→ Task objective:
Search the records below for "second" and copy every line it turns up in.
___ Provided records
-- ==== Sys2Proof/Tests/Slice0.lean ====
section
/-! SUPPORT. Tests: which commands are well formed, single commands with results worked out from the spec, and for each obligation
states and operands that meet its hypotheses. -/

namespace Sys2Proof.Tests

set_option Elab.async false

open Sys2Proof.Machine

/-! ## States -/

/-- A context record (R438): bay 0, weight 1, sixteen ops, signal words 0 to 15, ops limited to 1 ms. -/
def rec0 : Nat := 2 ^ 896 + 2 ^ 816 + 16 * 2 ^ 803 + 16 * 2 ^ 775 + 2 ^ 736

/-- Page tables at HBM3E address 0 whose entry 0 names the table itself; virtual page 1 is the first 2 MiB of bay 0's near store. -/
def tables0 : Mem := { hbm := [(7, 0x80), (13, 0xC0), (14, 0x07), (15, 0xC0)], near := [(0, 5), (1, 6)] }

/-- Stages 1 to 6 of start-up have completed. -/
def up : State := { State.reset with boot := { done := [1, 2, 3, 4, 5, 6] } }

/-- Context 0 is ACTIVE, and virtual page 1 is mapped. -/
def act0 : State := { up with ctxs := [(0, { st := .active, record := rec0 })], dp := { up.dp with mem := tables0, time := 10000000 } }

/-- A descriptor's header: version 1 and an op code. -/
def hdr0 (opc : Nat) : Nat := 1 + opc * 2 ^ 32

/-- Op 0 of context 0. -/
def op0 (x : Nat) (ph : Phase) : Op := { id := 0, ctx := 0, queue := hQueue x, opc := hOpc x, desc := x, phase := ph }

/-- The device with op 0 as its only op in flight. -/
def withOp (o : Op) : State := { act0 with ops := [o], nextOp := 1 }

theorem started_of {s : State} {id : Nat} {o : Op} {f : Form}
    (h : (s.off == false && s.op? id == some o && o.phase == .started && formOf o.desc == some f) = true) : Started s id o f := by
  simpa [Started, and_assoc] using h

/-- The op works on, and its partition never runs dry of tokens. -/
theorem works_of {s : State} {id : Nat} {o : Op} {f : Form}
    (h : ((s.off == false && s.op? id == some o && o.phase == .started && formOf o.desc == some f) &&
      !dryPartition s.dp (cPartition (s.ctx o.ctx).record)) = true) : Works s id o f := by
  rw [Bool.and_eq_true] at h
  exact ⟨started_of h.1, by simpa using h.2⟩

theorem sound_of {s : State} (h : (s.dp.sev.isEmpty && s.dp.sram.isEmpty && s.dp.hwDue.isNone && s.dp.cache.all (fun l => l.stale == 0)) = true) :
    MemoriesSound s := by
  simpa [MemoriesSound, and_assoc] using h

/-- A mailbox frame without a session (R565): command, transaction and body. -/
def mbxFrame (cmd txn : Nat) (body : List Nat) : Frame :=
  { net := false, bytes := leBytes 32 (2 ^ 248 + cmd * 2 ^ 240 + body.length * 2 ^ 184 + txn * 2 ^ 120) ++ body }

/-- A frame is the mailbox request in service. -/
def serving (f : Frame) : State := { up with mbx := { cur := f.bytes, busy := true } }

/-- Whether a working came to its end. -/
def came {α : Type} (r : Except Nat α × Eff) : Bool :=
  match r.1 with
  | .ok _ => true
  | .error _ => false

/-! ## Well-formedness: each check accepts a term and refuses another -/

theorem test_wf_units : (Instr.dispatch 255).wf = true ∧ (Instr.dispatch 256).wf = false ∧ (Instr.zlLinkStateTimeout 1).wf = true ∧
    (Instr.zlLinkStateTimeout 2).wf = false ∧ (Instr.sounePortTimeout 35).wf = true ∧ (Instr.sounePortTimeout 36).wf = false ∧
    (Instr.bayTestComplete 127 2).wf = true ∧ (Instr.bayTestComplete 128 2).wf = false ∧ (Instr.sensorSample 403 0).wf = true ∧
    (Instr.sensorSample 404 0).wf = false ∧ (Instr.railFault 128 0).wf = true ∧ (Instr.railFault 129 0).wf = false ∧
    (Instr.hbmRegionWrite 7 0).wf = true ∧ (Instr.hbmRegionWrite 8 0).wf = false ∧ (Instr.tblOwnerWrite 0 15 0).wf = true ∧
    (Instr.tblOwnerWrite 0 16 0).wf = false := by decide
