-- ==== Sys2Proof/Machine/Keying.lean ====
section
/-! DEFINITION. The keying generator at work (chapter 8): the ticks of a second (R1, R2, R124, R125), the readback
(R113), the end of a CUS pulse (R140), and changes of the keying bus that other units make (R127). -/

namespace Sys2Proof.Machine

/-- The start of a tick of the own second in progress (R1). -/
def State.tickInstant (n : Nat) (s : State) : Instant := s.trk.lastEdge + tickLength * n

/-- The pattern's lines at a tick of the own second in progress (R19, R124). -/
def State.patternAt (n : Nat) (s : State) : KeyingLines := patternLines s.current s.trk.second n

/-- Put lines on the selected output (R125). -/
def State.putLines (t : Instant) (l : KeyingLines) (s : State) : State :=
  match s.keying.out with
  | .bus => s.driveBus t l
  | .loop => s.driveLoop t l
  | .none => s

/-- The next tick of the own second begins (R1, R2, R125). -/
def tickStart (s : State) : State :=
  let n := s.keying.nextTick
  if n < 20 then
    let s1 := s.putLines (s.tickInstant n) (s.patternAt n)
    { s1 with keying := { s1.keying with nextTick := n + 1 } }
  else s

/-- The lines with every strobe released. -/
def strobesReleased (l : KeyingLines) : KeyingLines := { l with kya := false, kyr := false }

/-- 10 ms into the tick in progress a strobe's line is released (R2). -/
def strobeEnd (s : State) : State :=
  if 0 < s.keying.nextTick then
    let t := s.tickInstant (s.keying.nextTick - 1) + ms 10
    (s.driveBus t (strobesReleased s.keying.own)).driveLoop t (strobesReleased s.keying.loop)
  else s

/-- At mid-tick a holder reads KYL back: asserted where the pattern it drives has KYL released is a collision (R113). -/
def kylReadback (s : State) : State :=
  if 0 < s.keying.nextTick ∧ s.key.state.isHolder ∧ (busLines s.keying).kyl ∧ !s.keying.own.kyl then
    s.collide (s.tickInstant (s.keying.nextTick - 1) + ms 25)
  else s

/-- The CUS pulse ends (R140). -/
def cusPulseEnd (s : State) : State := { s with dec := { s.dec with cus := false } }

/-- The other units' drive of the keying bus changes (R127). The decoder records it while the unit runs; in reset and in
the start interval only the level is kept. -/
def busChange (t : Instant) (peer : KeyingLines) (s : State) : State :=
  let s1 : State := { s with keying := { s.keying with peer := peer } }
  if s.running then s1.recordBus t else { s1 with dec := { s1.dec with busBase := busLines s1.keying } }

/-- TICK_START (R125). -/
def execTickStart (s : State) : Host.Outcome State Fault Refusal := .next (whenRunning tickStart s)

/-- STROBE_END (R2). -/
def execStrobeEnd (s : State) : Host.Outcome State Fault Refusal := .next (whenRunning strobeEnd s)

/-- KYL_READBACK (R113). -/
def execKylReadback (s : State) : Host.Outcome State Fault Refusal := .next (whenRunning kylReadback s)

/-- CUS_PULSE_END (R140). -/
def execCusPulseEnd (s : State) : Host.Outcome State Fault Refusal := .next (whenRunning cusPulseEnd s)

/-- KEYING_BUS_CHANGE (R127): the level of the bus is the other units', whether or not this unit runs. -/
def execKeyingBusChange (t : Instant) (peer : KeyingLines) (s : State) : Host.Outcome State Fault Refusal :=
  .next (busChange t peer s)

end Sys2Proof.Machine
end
______
→ Solution to this problem:
/-! DEFINITION. The keying generator at work (chapter 8): the ticks of a second (R1, R2, R124, R125), the readback
/-- The start of a tick of the own second in progress (R1). -/
/-- The pattern's lines at a tick of the own second in progress (R19, R124). -/
def State.patternAt (n : Nat) (s : State) : KeyingLines := patternLines s.current s.trk.second n
/-- The next tick of the own second begins (R1, R2, R125). -/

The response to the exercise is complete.